**WHAT THE TASK ASKS**
The job is to find each line in the entries holding the string "lean" and copy that line.

(Collected data)
■ ■ ■ ■

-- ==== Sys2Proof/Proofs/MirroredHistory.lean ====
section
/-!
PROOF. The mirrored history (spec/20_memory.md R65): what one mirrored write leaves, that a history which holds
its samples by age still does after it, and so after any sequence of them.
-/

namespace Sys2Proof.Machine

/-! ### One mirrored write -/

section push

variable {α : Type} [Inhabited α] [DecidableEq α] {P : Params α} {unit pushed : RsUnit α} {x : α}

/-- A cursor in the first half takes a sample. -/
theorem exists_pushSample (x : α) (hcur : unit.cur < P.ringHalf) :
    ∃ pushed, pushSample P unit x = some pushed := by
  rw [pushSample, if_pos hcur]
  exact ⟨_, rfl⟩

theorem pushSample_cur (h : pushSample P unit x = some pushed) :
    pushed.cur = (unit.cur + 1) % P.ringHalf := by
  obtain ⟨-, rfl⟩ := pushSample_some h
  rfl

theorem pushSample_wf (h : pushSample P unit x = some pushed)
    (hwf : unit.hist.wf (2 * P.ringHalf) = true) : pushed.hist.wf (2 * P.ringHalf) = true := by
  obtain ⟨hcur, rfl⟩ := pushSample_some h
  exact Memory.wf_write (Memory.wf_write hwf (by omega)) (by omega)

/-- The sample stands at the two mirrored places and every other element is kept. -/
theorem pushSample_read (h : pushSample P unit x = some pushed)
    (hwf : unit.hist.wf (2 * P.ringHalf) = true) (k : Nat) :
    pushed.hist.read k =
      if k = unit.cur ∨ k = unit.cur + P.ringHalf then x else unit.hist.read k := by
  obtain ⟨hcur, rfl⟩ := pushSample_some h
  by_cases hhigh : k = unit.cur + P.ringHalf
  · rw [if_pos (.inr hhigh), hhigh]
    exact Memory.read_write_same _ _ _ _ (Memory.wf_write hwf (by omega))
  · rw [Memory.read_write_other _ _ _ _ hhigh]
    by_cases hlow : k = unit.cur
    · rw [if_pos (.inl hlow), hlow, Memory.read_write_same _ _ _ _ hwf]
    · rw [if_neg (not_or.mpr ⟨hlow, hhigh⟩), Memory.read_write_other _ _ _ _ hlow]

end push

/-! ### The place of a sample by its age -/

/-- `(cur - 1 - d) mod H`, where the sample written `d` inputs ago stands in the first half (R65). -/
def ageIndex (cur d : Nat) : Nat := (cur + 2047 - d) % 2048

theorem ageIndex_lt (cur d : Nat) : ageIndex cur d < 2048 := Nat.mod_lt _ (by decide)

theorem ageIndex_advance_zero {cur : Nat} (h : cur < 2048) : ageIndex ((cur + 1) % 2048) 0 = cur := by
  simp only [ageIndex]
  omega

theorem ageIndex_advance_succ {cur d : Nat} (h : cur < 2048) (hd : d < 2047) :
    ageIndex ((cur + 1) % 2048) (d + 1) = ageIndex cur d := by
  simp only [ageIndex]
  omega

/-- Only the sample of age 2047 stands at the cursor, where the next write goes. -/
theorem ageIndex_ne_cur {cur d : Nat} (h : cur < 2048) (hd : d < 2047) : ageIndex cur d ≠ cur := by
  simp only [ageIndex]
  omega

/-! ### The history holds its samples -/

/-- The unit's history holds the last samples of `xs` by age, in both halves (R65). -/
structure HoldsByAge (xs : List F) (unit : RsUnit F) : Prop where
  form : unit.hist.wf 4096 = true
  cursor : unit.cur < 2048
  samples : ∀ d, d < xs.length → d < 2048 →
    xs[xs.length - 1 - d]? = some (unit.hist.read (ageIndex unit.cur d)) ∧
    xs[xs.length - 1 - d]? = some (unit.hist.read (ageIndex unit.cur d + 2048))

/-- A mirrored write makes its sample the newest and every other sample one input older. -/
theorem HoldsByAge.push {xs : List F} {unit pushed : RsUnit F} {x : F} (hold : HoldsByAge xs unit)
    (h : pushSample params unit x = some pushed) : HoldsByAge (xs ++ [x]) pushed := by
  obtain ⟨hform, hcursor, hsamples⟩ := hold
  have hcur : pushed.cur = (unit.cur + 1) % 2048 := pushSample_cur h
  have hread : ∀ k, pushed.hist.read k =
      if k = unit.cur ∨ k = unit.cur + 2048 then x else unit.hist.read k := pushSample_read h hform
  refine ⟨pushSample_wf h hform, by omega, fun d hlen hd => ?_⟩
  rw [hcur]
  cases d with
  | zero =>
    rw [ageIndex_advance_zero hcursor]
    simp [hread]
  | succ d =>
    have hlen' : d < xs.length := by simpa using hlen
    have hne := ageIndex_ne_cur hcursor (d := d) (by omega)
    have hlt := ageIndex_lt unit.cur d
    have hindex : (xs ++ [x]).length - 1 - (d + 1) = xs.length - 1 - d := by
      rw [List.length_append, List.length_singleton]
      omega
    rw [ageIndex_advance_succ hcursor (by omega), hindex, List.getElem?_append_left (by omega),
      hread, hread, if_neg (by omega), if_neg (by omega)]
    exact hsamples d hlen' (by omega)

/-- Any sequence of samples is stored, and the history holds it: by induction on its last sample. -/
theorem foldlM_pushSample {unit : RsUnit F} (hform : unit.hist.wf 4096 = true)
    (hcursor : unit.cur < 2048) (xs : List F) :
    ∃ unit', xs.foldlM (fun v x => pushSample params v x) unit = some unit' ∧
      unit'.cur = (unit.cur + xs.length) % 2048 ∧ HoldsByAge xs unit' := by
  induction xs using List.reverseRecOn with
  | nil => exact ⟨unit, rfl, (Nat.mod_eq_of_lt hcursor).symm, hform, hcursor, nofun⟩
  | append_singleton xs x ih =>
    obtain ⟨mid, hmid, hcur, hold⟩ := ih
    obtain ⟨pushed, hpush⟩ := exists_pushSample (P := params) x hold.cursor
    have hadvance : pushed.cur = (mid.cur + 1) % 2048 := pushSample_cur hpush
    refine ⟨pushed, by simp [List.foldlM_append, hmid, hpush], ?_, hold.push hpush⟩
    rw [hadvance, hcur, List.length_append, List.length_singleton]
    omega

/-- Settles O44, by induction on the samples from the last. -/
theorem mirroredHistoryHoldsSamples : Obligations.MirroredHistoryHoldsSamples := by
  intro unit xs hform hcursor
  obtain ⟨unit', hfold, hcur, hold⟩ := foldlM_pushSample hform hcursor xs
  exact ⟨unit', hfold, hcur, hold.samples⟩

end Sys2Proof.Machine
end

■ ■ ■ ■

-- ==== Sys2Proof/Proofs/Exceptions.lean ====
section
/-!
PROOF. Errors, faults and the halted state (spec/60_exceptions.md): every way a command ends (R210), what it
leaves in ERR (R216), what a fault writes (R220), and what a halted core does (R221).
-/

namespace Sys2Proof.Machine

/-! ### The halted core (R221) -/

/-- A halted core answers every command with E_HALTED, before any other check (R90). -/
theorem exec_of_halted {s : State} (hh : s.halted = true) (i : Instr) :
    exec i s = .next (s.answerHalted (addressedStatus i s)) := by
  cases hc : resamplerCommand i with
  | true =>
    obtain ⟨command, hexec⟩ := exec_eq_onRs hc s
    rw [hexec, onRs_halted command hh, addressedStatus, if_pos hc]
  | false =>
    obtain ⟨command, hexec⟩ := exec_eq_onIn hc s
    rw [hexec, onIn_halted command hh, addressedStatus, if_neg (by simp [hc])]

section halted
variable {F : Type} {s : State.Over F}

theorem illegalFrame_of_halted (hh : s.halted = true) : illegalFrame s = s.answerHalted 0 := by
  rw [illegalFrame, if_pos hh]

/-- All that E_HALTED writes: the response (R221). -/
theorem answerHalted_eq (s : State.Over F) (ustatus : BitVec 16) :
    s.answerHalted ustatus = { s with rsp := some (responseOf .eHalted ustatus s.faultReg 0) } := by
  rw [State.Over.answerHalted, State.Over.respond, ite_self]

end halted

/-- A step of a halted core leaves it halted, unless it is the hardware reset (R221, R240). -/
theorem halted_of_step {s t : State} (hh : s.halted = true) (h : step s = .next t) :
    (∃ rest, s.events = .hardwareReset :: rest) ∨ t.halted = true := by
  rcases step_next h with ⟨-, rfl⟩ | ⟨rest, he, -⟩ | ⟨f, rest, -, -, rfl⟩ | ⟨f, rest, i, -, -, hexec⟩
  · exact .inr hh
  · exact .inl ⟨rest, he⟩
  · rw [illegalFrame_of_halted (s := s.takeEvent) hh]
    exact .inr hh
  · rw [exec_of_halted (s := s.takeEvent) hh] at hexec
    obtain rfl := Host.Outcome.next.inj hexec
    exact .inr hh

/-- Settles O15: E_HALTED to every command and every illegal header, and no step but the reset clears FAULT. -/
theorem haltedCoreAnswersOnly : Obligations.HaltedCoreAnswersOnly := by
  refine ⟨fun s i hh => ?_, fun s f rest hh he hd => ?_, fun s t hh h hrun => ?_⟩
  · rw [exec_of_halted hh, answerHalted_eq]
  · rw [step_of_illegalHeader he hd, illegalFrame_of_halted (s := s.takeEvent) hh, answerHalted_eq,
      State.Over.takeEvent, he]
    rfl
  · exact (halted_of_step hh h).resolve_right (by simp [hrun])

■ ■ ■ ■

**ANSWER SPACE**
-- ==== Sys2Proof/Proofs/MirroredHistory.lean ====
-- ==== Sys2Proof/Proofs/Exceptions.lean ====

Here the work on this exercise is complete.